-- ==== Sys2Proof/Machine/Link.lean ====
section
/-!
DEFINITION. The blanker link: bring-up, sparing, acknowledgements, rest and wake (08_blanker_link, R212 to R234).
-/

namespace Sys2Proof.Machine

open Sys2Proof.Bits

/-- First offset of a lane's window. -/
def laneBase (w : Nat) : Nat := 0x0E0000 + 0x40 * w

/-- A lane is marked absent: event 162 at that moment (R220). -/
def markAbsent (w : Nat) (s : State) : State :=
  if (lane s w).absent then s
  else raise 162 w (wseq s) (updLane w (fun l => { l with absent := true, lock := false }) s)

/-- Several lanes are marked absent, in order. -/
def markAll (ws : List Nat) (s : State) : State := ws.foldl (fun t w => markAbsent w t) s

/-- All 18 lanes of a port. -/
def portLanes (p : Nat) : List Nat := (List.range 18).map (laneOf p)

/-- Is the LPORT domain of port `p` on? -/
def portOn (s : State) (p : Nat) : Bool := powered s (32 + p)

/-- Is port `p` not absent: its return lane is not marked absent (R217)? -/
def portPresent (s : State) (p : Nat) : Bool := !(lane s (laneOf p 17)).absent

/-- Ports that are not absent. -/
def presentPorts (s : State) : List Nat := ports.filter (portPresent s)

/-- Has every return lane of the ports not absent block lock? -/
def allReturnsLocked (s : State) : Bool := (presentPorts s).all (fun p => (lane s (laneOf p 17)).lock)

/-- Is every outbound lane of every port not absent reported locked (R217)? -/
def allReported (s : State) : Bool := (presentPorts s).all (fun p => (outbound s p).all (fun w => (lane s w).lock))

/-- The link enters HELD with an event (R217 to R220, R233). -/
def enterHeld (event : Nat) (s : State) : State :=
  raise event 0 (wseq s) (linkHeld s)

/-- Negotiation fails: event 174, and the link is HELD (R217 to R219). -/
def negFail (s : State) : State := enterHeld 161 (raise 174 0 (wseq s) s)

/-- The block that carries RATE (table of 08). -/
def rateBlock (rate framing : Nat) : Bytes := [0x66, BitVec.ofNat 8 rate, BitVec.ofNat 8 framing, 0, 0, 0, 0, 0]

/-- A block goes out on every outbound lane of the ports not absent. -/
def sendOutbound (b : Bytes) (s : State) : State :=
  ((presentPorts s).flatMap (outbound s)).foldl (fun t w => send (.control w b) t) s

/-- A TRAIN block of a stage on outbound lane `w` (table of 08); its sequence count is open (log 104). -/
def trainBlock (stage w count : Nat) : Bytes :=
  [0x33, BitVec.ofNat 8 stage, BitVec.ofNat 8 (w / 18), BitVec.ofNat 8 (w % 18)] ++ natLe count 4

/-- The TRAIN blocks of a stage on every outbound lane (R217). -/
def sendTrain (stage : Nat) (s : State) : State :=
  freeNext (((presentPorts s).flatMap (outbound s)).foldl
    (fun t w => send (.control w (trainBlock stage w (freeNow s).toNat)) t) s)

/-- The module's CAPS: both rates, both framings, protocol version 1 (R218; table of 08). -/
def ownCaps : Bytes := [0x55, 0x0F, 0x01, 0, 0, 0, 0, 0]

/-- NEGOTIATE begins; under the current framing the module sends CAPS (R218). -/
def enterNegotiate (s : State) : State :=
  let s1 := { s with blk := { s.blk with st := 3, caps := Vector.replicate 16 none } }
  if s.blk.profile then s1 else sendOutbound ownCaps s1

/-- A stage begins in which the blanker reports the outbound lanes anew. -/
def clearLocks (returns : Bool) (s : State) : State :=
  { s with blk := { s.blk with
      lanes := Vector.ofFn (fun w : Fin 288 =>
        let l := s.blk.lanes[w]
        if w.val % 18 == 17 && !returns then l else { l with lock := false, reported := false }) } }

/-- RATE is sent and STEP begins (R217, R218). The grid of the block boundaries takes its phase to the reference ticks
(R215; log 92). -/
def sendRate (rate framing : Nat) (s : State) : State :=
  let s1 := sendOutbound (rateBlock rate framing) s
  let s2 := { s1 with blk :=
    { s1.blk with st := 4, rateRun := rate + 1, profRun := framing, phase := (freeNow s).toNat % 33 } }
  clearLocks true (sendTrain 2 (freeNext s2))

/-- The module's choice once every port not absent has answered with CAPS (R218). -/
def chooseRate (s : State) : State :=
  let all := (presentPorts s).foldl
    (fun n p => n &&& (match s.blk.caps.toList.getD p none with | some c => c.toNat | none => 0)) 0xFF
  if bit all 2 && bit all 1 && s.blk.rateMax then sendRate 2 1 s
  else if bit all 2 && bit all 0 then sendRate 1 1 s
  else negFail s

#####

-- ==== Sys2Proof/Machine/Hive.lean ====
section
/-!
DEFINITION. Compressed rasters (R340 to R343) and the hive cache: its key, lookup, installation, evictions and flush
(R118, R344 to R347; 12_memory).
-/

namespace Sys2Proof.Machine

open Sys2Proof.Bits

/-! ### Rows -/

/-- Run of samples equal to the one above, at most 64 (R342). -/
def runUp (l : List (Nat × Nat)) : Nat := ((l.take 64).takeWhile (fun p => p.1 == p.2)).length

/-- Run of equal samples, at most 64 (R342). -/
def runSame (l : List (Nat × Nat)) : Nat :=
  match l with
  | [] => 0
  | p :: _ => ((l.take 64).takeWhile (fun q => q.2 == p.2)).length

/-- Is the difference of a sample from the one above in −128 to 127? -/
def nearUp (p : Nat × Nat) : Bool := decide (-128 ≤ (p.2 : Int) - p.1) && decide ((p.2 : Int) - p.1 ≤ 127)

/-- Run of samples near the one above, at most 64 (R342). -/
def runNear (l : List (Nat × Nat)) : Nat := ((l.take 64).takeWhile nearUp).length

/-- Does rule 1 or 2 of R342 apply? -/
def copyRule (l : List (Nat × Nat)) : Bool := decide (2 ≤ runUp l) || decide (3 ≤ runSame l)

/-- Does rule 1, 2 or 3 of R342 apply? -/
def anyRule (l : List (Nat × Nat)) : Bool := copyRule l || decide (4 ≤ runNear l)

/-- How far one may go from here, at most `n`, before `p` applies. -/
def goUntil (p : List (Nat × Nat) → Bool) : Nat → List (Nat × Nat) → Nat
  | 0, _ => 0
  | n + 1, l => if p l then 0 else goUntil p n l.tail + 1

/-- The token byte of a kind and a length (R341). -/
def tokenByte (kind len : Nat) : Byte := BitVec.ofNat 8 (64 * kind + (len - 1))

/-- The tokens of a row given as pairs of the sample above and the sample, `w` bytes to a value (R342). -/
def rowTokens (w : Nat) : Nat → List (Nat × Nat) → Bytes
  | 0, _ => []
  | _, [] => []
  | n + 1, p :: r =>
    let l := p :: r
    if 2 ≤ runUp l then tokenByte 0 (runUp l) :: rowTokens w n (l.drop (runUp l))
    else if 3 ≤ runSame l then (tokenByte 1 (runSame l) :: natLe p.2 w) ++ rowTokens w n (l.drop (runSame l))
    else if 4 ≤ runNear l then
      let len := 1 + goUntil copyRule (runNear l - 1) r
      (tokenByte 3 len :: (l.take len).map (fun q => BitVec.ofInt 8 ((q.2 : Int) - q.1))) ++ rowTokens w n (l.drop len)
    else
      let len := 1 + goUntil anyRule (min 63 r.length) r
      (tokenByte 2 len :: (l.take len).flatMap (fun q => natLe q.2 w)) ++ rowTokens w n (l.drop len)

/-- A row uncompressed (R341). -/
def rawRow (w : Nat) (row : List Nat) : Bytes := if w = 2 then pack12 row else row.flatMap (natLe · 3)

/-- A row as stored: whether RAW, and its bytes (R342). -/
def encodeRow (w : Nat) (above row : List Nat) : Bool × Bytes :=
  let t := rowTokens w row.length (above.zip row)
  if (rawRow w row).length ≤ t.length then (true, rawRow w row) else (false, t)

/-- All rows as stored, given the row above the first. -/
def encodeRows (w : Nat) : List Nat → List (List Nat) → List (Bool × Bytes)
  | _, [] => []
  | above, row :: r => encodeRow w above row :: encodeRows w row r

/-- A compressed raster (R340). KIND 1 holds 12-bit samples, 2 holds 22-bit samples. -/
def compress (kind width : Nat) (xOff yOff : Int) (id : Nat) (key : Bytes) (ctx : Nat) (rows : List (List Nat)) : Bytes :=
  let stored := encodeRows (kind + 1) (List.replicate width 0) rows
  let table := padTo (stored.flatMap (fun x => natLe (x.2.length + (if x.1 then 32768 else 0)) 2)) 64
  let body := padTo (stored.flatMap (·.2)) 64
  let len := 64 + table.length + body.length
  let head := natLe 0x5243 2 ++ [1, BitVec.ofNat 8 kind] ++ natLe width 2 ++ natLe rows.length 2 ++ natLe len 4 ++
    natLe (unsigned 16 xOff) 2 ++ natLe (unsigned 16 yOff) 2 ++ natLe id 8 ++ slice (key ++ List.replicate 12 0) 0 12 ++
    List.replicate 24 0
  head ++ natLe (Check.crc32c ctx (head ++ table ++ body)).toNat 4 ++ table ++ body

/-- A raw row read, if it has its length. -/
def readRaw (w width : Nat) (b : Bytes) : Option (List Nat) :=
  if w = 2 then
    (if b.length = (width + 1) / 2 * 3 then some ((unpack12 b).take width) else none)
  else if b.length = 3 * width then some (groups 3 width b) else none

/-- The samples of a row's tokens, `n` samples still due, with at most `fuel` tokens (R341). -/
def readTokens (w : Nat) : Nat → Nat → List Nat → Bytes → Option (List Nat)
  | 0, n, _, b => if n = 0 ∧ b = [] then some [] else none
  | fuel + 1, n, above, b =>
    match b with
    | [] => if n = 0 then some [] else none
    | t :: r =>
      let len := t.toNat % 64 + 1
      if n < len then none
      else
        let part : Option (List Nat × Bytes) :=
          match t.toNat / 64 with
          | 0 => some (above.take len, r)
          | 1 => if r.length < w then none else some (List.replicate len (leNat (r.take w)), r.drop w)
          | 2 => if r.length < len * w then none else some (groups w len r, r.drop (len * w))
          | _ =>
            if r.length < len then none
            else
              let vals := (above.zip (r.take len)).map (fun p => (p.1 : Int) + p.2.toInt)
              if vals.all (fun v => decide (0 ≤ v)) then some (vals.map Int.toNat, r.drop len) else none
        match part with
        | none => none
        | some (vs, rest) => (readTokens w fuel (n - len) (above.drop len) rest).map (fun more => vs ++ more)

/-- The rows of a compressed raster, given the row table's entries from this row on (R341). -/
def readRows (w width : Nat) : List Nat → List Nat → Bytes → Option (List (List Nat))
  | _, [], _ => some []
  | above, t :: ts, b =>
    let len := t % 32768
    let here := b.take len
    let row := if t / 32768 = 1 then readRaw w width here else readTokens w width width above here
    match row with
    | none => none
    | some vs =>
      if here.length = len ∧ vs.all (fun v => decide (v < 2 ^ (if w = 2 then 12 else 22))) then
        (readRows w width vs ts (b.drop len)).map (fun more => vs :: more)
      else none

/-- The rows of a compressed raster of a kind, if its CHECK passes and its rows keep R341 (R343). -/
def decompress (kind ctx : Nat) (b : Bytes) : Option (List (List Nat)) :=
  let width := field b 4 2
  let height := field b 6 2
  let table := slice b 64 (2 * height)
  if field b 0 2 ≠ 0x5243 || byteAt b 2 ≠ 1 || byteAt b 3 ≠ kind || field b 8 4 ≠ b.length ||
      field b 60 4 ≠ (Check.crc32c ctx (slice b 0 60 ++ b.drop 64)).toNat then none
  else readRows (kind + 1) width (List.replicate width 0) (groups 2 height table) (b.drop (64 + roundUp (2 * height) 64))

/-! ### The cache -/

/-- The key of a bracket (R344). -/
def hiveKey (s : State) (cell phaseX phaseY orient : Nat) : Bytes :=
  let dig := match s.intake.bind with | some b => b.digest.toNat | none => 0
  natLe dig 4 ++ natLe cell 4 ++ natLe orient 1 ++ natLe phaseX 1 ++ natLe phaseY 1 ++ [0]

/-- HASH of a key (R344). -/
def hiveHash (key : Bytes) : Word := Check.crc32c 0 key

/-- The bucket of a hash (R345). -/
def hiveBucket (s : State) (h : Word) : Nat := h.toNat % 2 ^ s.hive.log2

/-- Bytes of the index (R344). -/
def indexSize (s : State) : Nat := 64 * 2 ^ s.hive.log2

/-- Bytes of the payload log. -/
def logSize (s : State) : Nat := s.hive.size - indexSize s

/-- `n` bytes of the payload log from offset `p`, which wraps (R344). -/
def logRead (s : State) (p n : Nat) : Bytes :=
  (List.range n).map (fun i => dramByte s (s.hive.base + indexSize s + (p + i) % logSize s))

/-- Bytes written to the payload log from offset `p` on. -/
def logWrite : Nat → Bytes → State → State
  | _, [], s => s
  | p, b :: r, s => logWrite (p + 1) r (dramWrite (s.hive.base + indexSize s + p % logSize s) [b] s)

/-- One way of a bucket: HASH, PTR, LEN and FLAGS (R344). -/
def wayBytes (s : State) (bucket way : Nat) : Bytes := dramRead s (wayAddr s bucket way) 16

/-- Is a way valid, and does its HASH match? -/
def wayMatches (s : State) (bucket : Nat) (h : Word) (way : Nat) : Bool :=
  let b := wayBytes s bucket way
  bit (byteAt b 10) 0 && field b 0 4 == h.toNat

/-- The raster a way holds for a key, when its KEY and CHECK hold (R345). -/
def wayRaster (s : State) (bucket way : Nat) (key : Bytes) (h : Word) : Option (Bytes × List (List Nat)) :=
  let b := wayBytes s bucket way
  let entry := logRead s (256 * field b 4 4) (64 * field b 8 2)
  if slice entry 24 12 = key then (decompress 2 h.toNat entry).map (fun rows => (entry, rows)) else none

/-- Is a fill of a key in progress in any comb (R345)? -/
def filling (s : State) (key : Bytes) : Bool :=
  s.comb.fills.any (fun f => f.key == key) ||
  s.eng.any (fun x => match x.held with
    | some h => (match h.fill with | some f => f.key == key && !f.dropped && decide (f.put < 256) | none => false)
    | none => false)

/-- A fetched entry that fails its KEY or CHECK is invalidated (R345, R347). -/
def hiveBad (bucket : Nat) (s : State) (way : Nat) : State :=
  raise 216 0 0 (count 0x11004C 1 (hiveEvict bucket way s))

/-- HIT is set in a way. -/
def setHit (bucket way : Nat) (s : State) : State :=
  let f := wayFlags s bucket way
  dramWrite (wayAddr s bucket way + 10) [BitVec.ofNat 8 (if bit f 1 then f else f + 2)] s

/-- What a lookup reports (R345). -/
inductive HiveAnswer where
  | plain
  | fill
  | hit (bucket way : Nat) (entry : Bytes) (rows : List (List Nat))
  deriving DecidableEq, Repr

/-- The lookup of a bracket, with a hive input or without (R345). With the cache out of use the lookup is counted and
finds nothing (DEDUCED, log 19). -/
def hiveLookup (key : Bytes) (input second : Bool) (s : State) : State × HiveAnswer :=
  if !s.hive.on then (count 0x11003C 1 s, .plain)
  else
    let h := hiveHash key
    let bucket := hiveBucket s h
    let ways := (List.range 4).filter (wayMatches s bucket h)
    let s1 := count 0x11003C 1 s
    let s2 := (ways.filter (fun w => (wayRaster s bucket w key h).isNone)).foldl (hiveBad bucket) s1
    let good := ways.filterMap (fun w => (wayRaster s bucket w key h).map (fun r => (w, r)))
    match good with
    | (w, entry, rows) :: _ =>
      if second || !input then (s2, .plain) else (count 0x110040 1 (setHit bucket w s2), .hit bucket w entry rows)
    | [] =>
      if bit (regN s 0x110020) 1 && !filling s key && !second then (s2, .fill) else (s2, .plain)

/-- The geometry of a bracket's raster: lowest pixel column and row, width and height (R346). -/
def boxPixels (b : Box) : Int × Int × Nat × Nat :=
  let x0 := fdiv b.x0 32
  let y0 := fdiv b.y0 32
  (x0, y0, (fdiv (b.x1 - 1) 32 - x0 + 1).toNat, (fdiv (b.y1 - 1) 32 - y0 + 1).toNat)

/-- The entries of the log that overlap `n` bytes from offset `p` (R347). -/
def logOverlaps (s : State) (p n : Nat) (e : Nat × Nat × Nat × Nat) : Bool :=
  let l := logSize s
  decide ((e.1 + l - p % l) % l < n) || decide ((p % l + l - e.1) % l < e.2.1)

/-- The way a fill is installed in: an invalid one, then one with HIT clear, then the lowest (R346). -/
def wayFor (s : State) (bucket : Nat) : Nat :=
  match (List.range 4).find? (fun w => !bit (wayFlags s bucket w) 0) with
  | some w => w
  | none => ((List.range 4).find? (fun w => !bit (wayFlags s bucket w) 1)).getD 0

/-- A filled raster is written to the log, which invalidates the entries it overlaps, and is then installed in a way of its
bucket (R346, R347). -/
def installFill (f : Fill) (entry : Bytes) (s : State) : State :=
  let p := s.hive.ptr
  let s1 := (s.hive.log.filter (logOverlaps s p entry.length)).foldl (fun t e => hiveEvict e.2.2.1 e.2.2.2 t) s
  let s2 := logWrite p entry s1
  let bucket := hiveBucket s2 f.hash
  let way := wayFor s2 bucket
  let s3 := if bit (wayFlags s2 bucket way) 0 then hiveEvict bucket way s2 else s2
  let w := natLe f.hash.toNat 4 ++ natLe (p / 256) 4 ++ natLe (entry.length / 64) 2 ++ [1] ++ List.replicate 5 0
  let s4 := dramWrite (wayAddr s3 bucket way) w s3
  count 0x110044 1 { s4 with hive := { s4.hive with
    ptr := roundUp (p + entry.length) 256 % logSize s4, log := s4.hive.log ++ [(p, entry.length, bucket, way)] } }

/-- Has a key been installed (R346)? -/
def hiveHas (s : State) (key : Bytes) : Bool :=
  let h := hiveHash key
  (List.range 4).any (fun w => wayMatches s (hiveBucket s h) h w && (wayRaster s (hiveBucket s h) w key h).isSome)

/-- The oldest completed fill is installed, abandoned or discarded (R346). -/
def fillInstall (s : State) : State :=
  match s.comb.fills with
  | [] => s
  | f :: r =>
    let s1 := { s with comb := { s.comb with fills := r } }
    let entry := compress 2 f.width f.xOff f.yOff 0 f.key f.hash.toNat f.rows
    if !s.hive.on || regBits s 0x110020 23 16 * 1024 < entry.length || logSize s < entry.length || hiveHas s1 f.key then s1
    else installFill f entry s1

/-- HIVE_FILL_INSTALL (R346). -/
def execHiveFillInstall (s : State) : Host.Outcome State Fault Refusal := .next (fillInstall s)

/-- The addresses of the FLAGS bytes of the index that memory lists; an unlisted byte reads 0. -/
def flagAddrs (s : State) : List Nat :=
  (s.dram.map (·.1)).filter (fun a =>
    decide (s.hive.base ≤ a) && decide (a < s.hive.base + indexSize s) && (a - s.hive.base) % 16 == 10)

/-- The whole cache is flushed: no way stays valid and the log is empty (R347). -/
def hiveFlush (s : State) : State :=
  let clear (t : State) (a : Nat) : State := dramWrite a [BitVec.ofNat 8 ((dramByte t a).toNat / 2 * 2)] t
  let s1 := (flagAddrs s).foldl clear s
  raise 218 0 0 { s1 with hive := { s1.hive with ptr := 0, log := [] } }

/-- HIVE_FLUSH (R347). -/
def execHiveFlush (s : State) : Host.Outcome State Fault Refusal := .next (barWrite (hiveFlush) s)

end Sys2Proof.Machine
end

#####

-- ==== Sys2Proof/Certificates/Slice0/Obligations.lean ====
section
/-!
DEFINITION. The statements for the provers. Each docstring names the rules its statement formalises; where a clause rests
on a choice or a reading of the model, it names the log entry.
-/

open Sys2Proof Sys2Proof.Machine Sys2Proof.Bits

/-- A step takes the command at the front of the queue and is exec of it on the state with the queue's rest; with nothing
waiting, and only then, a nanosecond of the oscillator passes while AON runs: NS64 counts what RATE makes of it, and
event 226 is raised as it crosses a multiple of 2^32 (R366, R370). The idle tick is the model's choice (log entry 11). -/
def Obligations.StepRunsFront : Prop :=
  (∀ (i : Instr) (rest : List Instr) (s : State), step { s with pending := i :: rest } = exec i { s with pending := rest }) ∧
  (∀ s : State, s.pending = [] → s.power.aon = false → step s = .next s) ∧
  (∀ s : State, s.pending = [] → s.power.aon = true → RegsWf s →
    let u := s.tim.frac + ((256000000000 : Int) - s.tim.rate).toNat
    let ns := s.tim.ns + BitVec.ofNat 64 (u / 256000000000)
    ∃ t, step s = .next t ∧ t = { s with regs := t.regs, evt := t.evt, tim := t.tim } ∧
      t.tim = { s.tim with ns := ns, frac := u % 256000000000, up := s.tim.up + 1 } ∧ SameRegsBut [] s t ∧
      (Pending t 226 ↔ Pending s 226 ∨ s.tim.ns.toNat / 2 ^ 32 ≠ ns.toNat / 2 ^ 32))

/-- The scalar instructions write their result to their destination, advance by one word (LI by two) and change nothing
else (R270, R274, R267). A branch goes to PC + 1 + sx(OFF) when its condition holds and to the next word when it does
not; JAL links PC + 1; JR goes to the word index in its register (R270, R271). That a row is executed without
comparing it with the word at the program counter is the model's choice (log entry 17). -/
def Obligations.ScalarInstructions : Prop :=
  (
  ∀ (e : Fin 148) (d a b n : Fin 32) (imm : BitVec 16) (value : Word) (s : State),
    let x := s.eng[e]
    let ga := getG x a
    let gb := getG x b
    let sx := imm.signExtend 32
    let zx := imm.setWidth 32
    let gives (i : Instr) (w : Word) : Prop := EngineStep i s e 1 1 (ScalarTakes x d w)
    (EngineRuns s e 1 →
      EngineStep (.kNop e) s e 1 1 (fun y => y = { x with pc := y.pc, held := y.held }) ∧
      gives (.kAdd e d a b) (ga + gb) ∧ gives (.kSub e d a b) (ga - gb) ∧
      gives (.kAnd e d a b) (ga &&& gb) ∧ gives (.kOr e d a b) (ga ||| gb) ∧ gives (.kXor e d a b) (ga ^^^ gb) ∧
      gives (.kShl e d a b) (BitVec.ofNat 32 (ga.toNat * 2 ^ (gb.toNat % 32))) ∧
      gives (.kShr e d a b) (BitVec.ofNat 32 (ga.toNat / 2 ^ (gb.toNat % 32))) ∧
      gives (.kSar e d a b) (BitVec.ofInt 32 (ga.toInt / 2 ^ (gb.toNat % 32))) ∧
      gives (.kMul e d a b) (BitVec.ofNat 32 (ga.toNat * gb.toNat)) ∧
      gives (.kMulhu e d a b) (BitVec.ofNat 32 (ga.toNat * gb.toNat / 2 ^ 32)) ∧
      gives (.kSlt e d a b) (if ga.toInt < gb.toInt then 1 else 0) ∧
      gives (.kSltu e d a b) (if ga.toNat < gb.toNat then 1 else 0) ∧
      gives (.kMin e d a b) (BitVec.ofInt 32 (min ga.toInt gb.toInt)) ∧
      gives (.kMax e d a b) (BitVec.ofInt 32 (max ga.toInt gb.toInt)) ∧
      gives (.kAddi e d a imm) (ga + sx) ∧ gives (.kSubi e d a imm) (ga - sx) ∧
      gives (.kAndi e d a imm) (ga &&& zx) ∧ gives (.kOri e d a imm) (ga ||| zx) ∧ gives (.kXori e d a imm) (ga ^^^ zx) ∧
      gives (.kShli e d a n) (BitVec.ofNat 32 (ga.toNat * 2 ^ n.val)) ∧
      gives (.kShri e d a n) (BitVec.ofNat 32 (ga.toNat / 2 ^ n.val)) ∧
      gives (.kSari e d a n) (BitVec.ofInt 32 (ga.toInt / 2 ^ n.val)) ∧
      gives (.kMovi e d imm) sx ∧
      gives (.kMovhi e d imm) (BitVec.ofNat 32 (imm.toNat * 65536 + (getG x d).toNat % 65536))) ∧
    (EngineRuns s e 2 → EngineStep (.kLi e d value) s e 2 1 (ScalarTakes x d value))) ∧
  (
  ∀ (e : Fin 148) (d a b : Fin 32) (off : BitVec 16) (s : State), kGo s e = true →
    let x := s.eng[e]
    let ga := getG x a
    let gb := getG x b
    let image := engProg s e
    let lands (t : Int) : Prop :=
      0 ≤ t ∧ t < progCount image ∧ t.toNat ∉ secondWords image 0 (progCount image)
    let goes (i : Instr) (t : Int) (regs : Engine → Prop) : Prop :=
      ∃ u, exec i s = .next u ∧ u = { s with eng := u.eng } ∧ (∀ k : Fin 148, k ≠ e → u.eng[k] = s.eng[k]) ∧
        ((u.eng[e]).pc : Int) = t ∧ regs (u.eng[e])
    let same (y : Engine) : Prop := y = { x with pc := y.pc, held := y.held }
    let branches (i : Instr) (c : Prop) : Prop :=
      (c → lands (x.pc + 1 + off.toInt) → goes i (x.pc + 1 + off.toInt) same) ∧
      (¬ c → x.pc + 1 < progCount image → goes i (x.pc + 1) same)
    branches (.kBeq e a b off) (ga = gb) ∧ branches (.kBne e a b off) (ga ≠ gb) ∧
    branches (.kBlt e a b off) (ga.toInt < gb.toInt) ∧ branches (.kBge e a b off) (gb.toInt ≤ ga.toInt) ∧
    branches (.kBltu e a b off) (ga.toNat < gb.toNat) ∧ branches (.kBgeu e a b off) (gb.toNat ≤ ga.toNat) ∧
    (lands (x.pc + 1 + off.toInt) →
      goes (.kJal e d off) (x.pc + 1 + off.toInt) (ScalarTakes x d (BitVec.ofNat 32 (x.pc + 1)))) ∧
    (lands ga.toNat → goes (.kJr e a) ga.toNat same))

#####

Please copy the lines above from the line with "def sendRate (rate" up to and including the line with "else negFail s", exactly as written and with nothing else.

→ Reply
def sendRate (rate framing : Nat) (s : State) : State :=
  let s1 := sendOutbound (rateBlock rate framing) s
  let s2 := { s1 with blk :=
    { s1.blk with st := 4, rateRun := rate + 1, profRun := framing, phase := (freeNow s).toNat % 33 } }
  clearLocks true (sendTrain 2 (freeNext s2))

/-- The module's choice once every port not absent has answered with CAPS (R218). -/
def chooseRate (s : State) : State :=
  let all := (presentPorts s).foldl
    (fun n p => n &&& (match s.blk.caps.toList.getD p none with | some c => c.toNat | none => 0)) 0xFF
  if bit all 2 && bit all 1 && s.blk.rateMax then sendRate 2 1 s
  else if bit all 2 && bit all 0 then sendRate 1 1 s
  else negFail s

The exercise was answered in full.